Today the family are renting a spacious flat in central Quito, with a big beige sofa and swept wood floors. A big TV is mounted on the wall behind him, and one of his children brings in sweet tea and fruits. His wife and six of his children are with him, awaiting a decision from the migration authorities on their asylum case. For the sake of his children – who all speak English – Asadullah wants to go to the US.

“I want to go to America, but it’s a process: it will take a lot of time,” he says. “We have been waiting to get an answer. I only came here because the bad people wanted to kill us. I’m just here so I’m safe.” He considered going to Europe, but considered the route there more dangerous. “Many Afghan people wanted to go to Europe, to Turkey, but many people died in the sea.”

The Artist
Mughni Sief’s paintings once made him a well-known artist in his native Syria: he taught fine art in a top university, and was invited to Lebanon to show his work. But since the war, and his decision to flee, his paintings have taken on a darker tone. One , “Even The Sea Had A Share Of Our Lives, It Was Tough” touches on the horrors so many Syrians have seen as they try to flee to safety.

“This painting is about Syrians crossing the sea to go to Europe from Turkey. I put this fish head and cut the head off to show the culture of ISIS. This here is the boat people,” he explains in his spartan apartment in Ecuador’s capital, Quito. “Syria was empty of people, and there are so many people dying in the sea.”

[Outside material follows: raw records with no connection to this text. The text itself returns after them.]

-- ==== Sys2Proof/Machine/Moves.lean ====
section
/-! DEFINITION. What the zone engine does behind the host's back: rows reaching flash, spills, member relocation and rebuild
(R158 to R172, R257 to R263), log blocks of conventional zones (R166 to R169), refresh marks (R234), and the erase and
release of blocks. -/

namespace Sys2Proof.Machine

/-! ## Rows reaching flash (R130, R157, R164, R424) -/

/-- PWP for a number of programmed rows (R157, R164). -/
def Zone.pwpAt (x : Zone) (lbaLog rows : Nat) : Nat :=
  if x.type = 1 then
    ((x.extents.takeWhile fun e => decide (e.2 * 256 ≤ 4194304 * rows)).map (·.1)).foldl max x.pwp
  else min x.cwp (4194304 * rows / 2 ^ lbaLog)

/-- The next row of a zone is on flash: ROWS and PWP advance, its staging is freed, the twin releases its copy (R424). -/
def Chip.advanceRows (m : Chip) (z : Nat) : Nat → Chip
  | 0 => m
  | n + 1 =>
    let x := m.zone z
    let y := m.row z x.rows
    if y.complete && y.issued && decide (y.left = []) then
      let r := x.rows
      let pwp := x.pwpAt (m.zoneLog z) (r + 1)
      let m := m.setZone z { x with rows := r + 1, pwp := pwp, extents := x.extents.filter fun e => decide (pwp < e.1) }
      let m := (m.setRow z r RowSt.blank).releaseBuffers (rowWork z r)
      let m := if m.paired then
          m.sendFrame 0x07 (some z) none (leBytes 2 r ++ leBytes 1 0 ++ leBytes 4 (m.zone z).pwp) []
        else m
      m.advanceRows z n
    else m

/-- Member `i`'s program of row `r` ended with good status. -/
def Chip.rowMemberDone (m : Chip) (z r i : Nat) : Chip :=
  let y := m.row z r
  (m.setRow z r { y with left := y.left.filter (· ≠ i) }).advanceRows z 1024

/-! ## Refresh marks (R234) -/

/-- Mark a block for refresh, urgent or not; a new mark or the gain of URGENT counts and records event 0x6006. -/
def Chip.markRefresh (m : Chip) (d b : Nat) (urgent : Bool) : Chip :=
  let x := m.blk d b
  if x.refresh && (x.urgent || !urgent) then m
  else
    let m := m.modBlk d b fun x => { x with refresh := true, urgent := x.urgent || urgent }
    let m := (m.incF LDP_REFRESHCNT.COUNT).emit (12 + dieCluster d) 0x6006
    match m.zn.zones.find? fun e => e.2.members.any fun y => decide (y.die = d ∧ y.block = b) with
    | some (z, _) => m.setZone z { m.zone z with refresh := true }
    | none => m

/-! ## Ends of blocks -/

/-- An erased block (R247): everything since its last erase is cleared and ERASES rises. -/
def Blk.erased (x : Blk) : Blk :=
  { x with refresh := false, urgent := false, outwin := false, slc := false, stepValid := false, rows := 0, reads := 0,
           maxbits := 0, erases := x.erases + 1, needErase := false, state := if x.state = 1 then 0 else x.state }

/-- A die may be past its bad-block limit (R242). -/
def Chip.badOver (m : Chip) (d : Nat) : Bool := decide (m.flash.rsvBlocks + m.f LDP_DIECFG.BADMAX < m.f FCH_DIE.BAD d)

/-- A block becomes GROWN_BAD (R238, R239). -/
def Chip.growBad (m : Chip) (d b : Nat) : Chip := (m.modBlk d b fun x => { x with state := 7, needErase := false }).incF FCH_DIE.BAD d

/-! ## Poison (R259) -/

/-- Enter a codeword in the poison table, a parity unit's above the data columns; a full table makes the zone Offline. -/
def Chip.poison (m : Chip) (z r t k w : Nat) : Chip :=
  let key := poisonKey z (pageStart r t k + w * 4096)
  if key ∈ m.zn.poison then m
  else if 4096 ≤ m.poisonUsed then
    (((m.setZoneState z zso).emit 11 0x6102).zoneNotice z)
  else
    let m := { m with zn := { m.zn with poison := m.zn.poison ++ [key] } }
    (m.setF SPE_POISON.USED m.poisonUsed).delta 0x07 z (some z)
      (leBytes 2 r ++ leBytes 1 t ++ leBytes 1 k ++ leBytes 1 w ++ leBytes 3 0)

/-! ## Metadata records (R466) -/

/-- The delta records that wait are programmed as metadata in LC5 (R180), in two copies on dies of two clusters (R466): when a page of them is there, or
with `all` (log entry 168). Without the metadata key they wait (R307). -/
def Chip.writeDeltas (m : Chip) (all : Bool) : Chip :=
  if m.zn.metaLeft ≠ 0 ∨ m.zn.deltas = [] ∨ (m.kslot 8193).state ≠ 1 ∨ (!all && decide ((m.zn.deltas.map (·.length)).sum < 16384)) then m
  else
    let n := 2 * m.zn.metaNext + 1
    match m.metaPlace n 0, m.metaPlace n 1 with
    | some a, some b =>
      let dl := (m.now + m.stampEpoch.2.deadlineLen 0 5) % 2 ^ 32
      let m := { m with zn := { m.zn with deltasOut := m.zn.deltas.length, metaLeft := 2, metaNext := m.zn.metaNext + 1 } }
      [a, b].foldl (fun (m : Chip) p => m.place 0 (DUnit.make p.1 .program .metaData 5 dl p.2.1 p.2.2.1 0)) m
    | _, _ => m

/-- A copy of the delta records is programmed; with the second they wait no more. -/
def Chip.deltasWrote (m : Chip) : Chip :=
  if 1 < m.zn.metaLeft then { m with zn := { m.zn with metaLeft := m.zn.metaLeft - 1 } }
  else { m with zn := { m.zn with metaLeft := 0, deltas := m.zn.deltas.drop m.zn.deltasOut, deltasOut := 0 } }

/-- A copy of the delta records did not take: all of them are programmed again, elsewhere (R238). -/
def Chip.deltasAgain (m : Chip) : Chip :=
  let m := m.cancelUnits fun u => decide (u.purpose = .metaData)
  ({ m with zn := { m.zn with metaLeft := 0, deltasOut := 0 } } : Chip).writeDeltas true

/-! ## Relocation and rebuild (R170, R171, R260 to R263) -/

/-- The member's block belongs to a log block's stripe (R166). -/
def logStripe (z : Nat) : Bool := decide (262144 ≤ z)

/-- The dies that may take over member `i` of a zone: eligible under R154 against the other 17 members (the side kept at 9), its own among them. -/
def Chip.moveTargets (m : Chip) (x : Zone) (i : Nat) (log : Bool) : List Nat :=
  let others := ((List.range x.members.length).filter (· ≠ i)).map fun j => (x.member j).die
  (List.range 3072).filter fun d =>
    decide (dieSide d = dieSide (x.member i).die) && m.declared d && m.eligible d log &&
    !others.any (fun e => decide (dieChannel e = dieChannel d)) &&
    decide ((others.filter fun e => decide (dieCluster e = dieCluster d)).length < 2)

/-- The least-worn target (R155, R170): lowest erase count of its least-worn free block, then lower die number. -/
def Chip.bestTarget (m : Chip) (x : Zone) (i : Nat) (log : Bool) : Option Nat :=
  (m.moveTargets x i log).foldl (fun best d =>
    let w := ((leastWorn (m.freeBlocks d log)).map (·.2.erases)).getD 0
    match best with
    | none => some (d, w)
    | some (e, v) => if w < v then some (d, w) else some (e, v)) none |>.map (·.1)

/-- Class and deadline of a move's units (R180, R261). -/
def Chip.moveClass (m : Chip) (v : Move) : Nat × Nat :=
  let t := m.stampEpoch.2
  let two := decide (2 ≤ ((m.zone v.zone).members.filter (·.failed)).length)
  let cls := if v.rebuild then (if two then 4 else 6) else if v.urgent then 4 else 7
  (cls, (m.now + t.deadlineLen 0 cls) % 2 ^ 32)

def Chip.setMove (m : Chip) (v : Move) : Chip :=
  { m with zn := { m.zn with moves := m.zn.moves.map fun w => if w.zone = v.zone ∧ w.member = v.member then v else w } }
def Chip.move? (m : Chip) (z i : Nat) : Option Move := m.zn.moves.find? fun v => v.zone = z ∧ v.member = i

From the windows of his bedroom-come-studio, you can see the mountains, washing hanging in the sunshine on a neighbours balcony, beige tiles. Behind him the bed sheets – which came with the house – are adorned with images of teddy bears and the phrase “happy day.”

In the corner is a small, rolling suitcase in which he brought his wood carving tools, crayons, and charcoals from Syria: everything from his old life that he dared bring without alerting attention that he was leaving the country. In a small backpack he bought a Frederick Nietshce paperback, a birthday present from a friend, and a book he bought in Syria: “Learn Spanish in 5 days”. He didn’t bring any photos, in case his bag was searched.

Frustrated by restrictions he faced as a Syrian in Lebanon, he started to research other places where he might make a new start. He read that Ecuador was “one of the few countries that don't ask for a visa from Syrians. I had problems leaving Lebanon, and in El Dorado in Colombia but at Quito I came in no problem. The only question was: why are you coming to Ecuador, do you have money? I said nothing about asking for asylum so they just gave me a tourist visa.”

Soon after he made his asylum application, and today, he paints while he waits for a decision. “Before the war I was focused just on humans, on women, but when the war started that changed, and I began focusing on the miserable life that we live in Syria,” he says as he arranges three paintings on the bed. In one, he explains, is a woman who can’ face something in her life, so prefers to stop speaking.

Although many of the migrants that make their way to Ecuador are able to travel more independently than those making the journey across the Mediterranean, examples abound of exploitation of some who arrive here. Mohammad, for example. He’s  a 24-year-old from Sri Lanka who first tried his luck in Malaysia, but was cheated by a travel fixer who took his money while promising him a work visa that never materialized. When he was arrested for working without the proper documents, a friend had to come and pay the police to get him out. Travelling west, to Ecuador, after religious violence broke out in his hometown, he says he paid someone he knows to help sort out his travel, unsure of how much he took as a cut. When he flew in, alongside a Sri Lankan family, the agent arranged for him to be picked up by an unknown woman who charged each of them again to take them to a hostel. He is now renting a room from a man he met at the mosque. Every day continues to be a struggle, he said.

“At home, I saw so many troubles each day. I decided to come here thinking maybe things will be good. But I did one week working in a restaurant, they treated me like a slave. For three months I was searching for work. They are good people here but I have no opportunities here. Seven months I have nothing, I’m wasting my time.”